/-! Errors (R344, R347). -/

/-- An attempt of a buffer, begun `age` CKN cycles back, ends without success. An error adds 8 to TEC; when error passive it may leave TEC as it is
(PRESUMED from ISO 11898-1). A frame whose descriptor has timed out makes no further attempt. -/
def State.canRetry (s : State) (c : CanId) (id : Nat) (error : Bool) (age : Nat) : State :=
  match s.can[c].tx.find? fun b => b.id = id with
  | none => s
  | some b =>
    if !s.canSends c || !s.can[c].tried b (s.sofCref age) then s
    else
      let s := if b.late then (s.dropTx c id).sendDone b .timeout 0 none
        else s.modCan c fun k => { k with tx := modFirst (fun x => x.id = id) (fun x => { x with retries := x.retries + 1 }) k.tx }
      if !error then s
      else
        let t := s.can[c].tec.toNat
        if 128 ≤ t && Config.freeBool s.freeCtr then s.bump
        else if 256 ≤ t + 8 then
          (s.bump).modCan c fun k => { k with tec := 0xFF#8, tecOver := true }
        else (s.bump).modCan c fun k => { k with tec := BitVec.ofNat 8 (t + 8) }

def execCanTxRetry (c : CanId) (id : Nat) (error : Bool) (age : Nat) (s : State) : Host.Outcome State Fault Refusal :=
  .next (s.canRetry c id error age)

/-- CAN_RX_ERROR: REC rises by what the error adds; in listen-only mode it does not change (R349). -/
def execCanRxError (c : CanId) (recAdd : BitVec 8) (s : State) : Host.Outcome State Fault Refusal :=
  .next (if s.canSends c then
    s.modCan c fun k => { k with rec_ := BitVec.ofNat 8 (Nat.min 255 (k.rec_.toNat + recAdd.toNat)) } else s)

/-- A frame received without error lowers REC by one; from above 127 it falls to a value from 119 to 127, which ISO
11898-1 leaves open (PRESUMED). -/
def State.canRxGood (s : State) (c : CanId) : State :=
  if bit s.can[c].ctrl 2 || s.can[c].rec_ = 0#8 then s
  else if 128 ≤ s.can[c].rec_.toNat then
    s.bump.modCan c fun k => { k with rec_ := BitVec.ofNat 8 (119 + (Config.freeWord s.freeCtr).toNat % 9) }
  else s.modCan c fun k => { k with rec_ := k.rec_ - 1#8 }

/-! The receive ring (R353, R354). -/

/-- The lowest filter that accepts a frame. -/
def Can.filterOf (k : Can) (f : CanFrame) : Option (Fin 32) :=
  (List.finRange 32).find? fun i =>
    bit k.fltId[i] 31 && (bit k.fltId[i] 30 == f.ide) && ((f.id.setWidth 32 ^^^ k.fltId[i]) &&& k.fltMask[i] &&& 0x1FFFFFFF#32) = 0#32

/-- The data of a received frame: a classical frame carries at most 8 bytes. -/
def framePayload (f : CanFrame) : List Byte := if f.fdf then f.data else f.data.take 8

/-- The 80 bytes of a record. -/
def rxRecord (b : RxBuf) : List Byte :=
  let f := b.frame
  wordBytes (bitAt 31 f.ide ||| bitAt 30 f.fdf ||| bitAt 29 (f.fdf && f.brs) ||| (if f.ide then f.id.setWidth 32 else f.id.setWidth 32 &&& 0x7FF#32)) ++
  [BitVec.ofNat 8 (framePayload f).length, BitVec.ofNat 8 b.filter, if f.esi then 1#8 else 0#8, 0#8] ++ dwordBytes b.sof ++
  fit 64 (framePayload f)

/-- The records that the host has not freed. -/
def Can.rxUsed (k : Can) : Nat := (k.wp - k.rp).toNat

/-- Waiting frames are written to the ring while it has room; `fuel` bounds their number. -/
def State.deliver (s : State) (c : CanId) : Nat → State
  | 0 => s
  | fuel + 1 =>
    let k := s.can[c]
    match k.rx with
    | [] => s
    | b :: rest =>
      if !s.bar0 || !bit k.rxCfg 31 || 2 ^ bits k.rxCfg 3 0 ≤ k.rxUsed then s
      else
        let at_ := join64 k.rxHi k.rxLo + BitVec.ofNat 64 (80 * (k.wp.toNat % 2 ^ bits k.rxCfg 3 0))
        let s := (s.emit (.hostWrite at_ (rxRecord b))).modCan c fun k => { k with rx := rest, wp := k.wp + 1#32 }
        let s := if k.rxUsed = 0 then s.msix (BitVec.ofNat 6 (bits k.rxCfg 21 16)) else s
        State.deliver s c fuel

/-- An accepted frame takes a receive buffer, or is lost. -/
def State.rxAccept (s : State) (c : CanId) (f : CanFrame) (age : Nat) : State :=
  match s.can[c].filterOf f with
  | none => s
  | some i =>
    let s := s.deliver c 12
    if 12 ≤ s.can[c].rx.length then s.modCan c fun k => k.count 0
    else (s.modCan c fun k => { k with rx := k.rx ++ [{ frame := f, filter := i.val, sof := s.sofTime age }] }).deliver c 12

/-- A write of CAN_RX_RP. -/
def State.canRp (s : State) (c : CanId) (v : Word) : State :=
  if !s.canOn c then s
  else
    let k := s.can[c]
    if 2 ^ bits k.rxCfg 3 0 < (k.wp - v).toNat then s.modCan c fun k => { k with sticky := k.sticky ||| 0x02000000#32 }
    else (s.modCan c fun k => { k with rp := v }).deliver c 12

def execCanRxRpWrite (c : CanId) (value : Word) (s : State) : Host.Outcome State Fault Refusal :=
  .next (if s.bar0 then s.canRp c value else s)

/-- A write of CAN_RX_CFG: enabling sets WP and RP to 0, and a SIZE outside 4 to 12 leaves EN 0. -/
def State.canRxCfg (s : State) (c : CanId) (v : Word) : State :=
  let v := v &&& 0x803F000F#32
  let ok := decide (4 ≤ bits v 3 0) && decide (bits v 3 0 ≤ 12)
  let v := if bit v 31 && !ok then v &&& 0x7FFFFFFF#32 else v
  (s.modCan c fun k =>
    let k := if bit v 31 && !bit k.rxCfg 31 then { k with wp := 0#32, rp := 0#32 } else k
    { k with rxCfg := v }).deliver c 12

/-! Tunnels (R355 to R359). -/

/-- The offset of a frame's identifier from TUN_BASE, when the tunnel is active and the frame is one of its five. -/
def State.tunFrame (s : State) (c : CanId) (f : CanFrame) : Option Nat :=
  let t := s.can[c].tun
  let b := bits t 28 0
  if s.tunOn c && (bit t 31 == f.ide) && decide (b ≤ f.id.toNat) && decide (f.id.toNat < b + 5) then some (f.id.toNat - b) else none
◆ ◆ ◆ ◆ ◆
▶ [Task to carry out]:
Repeat the material word for word from its opening line up to and including the line containing "let s := if b.late".

▶ [Task result]:
/-! Errors (R344, R347). -/

/-- An attempt of a buffer, begun `age` CKN cycles back, ends without success. An error adds 8 to TEC; when error passive it may leave TEC as it is
(PRESUMED from ISO 11898-1). A frame whose descriptor has timed out makes no further attempt. -/
def State.canRetry (s : State) (c : CanId) (id : Nat) (error : Bool) (age : Nat) : State :=
  match s.can[c].tx.find? fun b => b.id = id with
  | none => s
  | some b =>
    if !s.canSends c || !s.can[c].tried b (s.sofCref age) then s
    else
      let s := if b.late then (s.dropTx c id).sendDone b .timeout 0 none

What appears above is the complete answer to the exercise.